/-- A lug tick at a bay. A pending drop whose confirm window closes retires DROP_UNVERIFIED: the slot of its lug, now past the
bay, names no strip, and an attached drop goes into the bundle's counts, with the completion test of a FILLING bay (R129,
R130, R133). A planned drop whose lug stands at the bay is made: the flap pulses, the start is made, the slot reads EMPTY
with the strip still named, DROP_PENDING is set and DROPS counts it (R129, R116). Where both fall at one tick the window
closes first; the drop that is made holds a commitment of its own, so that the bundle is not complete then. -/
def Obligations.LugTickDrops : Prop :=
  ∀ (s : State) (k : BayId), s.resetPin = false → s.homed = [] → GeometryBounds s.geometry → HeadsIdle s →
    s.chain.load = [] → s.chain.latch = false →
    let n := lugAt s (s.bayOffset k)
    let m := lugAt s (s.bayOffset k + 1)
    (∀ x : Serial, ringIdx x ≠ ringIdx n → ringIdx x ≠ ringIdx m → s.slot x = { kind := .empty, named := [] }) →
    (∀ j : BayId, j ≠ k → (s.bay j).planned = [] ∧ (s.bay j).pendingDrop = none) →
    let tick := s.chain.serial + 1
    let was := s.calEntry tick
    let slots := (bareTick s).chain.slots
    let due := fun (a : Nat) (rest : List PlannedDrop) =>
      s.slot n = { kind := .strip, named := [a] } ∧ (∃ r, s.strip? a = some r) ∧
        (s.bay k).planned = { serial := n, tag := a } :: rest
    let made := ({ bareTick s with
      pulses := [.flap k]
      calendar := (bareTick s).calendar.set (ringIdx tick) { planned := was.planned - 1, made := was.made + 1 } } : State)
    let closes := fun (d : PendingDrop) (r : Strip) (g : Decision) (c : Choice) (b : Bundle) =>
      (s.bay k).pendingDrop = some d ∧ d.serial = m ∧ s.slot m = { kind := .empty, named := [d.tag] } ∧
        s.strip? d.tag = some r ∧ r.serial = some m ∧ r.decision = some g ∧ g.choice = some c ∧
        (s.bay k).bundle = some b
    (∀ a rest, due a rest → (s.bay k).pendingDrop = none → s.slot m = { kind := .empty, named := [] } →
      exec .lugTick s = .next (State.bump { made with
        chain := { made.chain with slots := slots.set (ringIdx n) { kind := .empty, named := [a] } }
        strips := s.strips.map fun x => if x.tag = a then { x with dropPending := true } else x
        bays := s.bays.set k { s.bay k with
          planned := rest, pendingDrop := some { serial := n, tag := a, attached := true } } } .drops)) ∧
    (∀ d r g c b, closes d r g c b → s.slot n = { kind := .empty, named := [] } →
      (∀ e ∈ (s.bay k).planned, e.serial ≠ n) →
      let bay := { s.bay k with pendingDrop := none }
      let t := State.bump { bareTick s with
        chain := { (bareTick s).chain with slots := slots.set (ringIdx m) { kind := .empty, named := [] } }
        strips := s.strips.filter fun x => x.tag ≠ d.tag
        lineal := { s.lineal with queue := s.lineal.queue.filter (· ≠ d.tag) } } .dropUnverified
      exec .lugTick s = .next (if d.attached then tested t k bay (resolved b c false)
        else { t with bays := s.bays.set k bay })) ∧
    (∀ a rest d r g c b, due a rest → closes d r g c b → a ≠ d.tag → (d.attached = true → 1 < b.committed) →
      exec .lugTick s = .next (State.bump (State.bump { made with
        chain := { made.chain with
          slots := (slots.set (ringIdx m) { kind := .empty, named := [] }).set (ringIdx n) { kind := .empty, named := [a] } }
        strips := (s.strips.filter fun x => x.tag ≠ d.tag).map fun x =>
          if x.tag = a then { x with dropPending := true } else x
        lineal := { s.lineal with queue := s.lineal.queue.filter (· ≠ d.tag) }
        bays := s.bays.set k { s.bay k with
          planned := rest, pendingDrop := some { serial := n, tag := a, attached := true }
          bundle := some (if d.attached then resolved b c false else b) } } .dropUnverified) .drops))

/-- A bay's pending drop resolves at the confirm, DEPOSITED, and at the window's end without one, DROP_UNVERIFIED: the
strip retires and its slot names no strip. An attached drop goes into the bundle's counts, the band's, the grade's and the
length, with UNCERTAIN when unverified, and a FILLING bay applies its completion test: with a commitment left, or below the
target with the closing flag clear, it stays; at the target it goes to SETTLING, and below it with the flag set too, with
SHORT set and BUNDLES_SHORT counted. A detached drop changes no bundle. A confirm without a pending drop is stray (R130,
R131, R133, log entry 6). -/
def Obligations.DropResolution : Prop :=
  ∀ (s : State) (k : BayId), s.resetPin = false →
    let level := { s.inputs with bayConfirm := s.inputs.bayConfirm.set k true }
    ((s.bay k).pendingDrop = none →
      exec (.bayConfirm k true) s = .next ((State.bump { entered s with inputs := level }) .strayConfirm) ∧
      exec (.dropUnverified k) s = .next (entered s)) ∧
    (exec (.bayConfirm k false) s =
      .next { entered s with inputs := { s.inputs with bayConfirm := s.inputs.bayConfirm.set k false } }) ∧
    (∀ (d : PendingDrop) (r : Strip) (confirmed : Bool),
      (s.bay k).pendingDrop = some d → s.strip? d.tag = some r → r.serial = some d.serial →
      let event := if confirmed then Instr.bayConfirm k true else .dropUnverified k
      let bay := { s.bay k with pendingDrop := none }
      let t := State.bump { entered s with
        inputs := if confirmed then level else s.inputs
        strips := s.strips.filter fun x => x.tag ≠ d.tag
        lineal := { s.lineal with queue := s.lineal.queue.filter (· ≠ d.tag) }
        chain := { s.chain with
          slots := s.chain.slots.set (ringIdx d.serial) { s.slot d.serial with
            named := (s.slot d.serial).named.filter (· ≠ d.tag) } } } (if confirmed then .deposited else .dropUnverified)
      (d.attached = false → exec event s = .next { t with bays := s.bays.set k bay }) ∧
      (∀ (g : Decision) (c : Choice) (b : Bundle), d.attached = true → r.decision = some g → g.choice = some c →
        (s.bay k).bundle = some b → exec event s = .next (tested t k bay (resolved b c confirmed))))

What you need to do: Return all lines from the data that include the string "named".

Response box:
with the strip still named, DROP_PENDING is set and DROPS counts it (R129, R116). Where both fall at one tick the window
    (∀ x : Serial, ringIdx x ≠ ringIdx n → ringIdx x ≠ ringIdx m → s.slot x = { kind := .empty, named := [] }) →
      s.slot n = { kind := .strip, named := [a] } ∧ (∃ r, s.strip? a = some r) ∧
      (s.bay k).pendingDrop = some d ∧ d.serial = m ∧ s.slot m = { kind := .empty, named := [d.tag] } ∧
    (∀ a rest, due a rest → (s.bay k).pendingDrop = none → s.slot m = { kind := .empty, named := [] } →
        chain := { made.chain with slots := slots.set (ringIdx n) { kind := .empty, named := [a] } }
    (∀ d r g c b, closes d r g c b → s.slot n = { kind := .empty, named := [] } →
        chain := { (bareTick s).chain with slots := slots.set (ringIdx m) { kind := .empty, named := [] } }
          slots := (slots.set (ringIdx m) { kind := .empty, named := [] }).set (ringIdx n) { kind := .empty, named := [a] } }
            named := (s.slot d.serial).named.filter (· ≠ d.tag) } } } (if confirmed then .deposited else .dropUnverified)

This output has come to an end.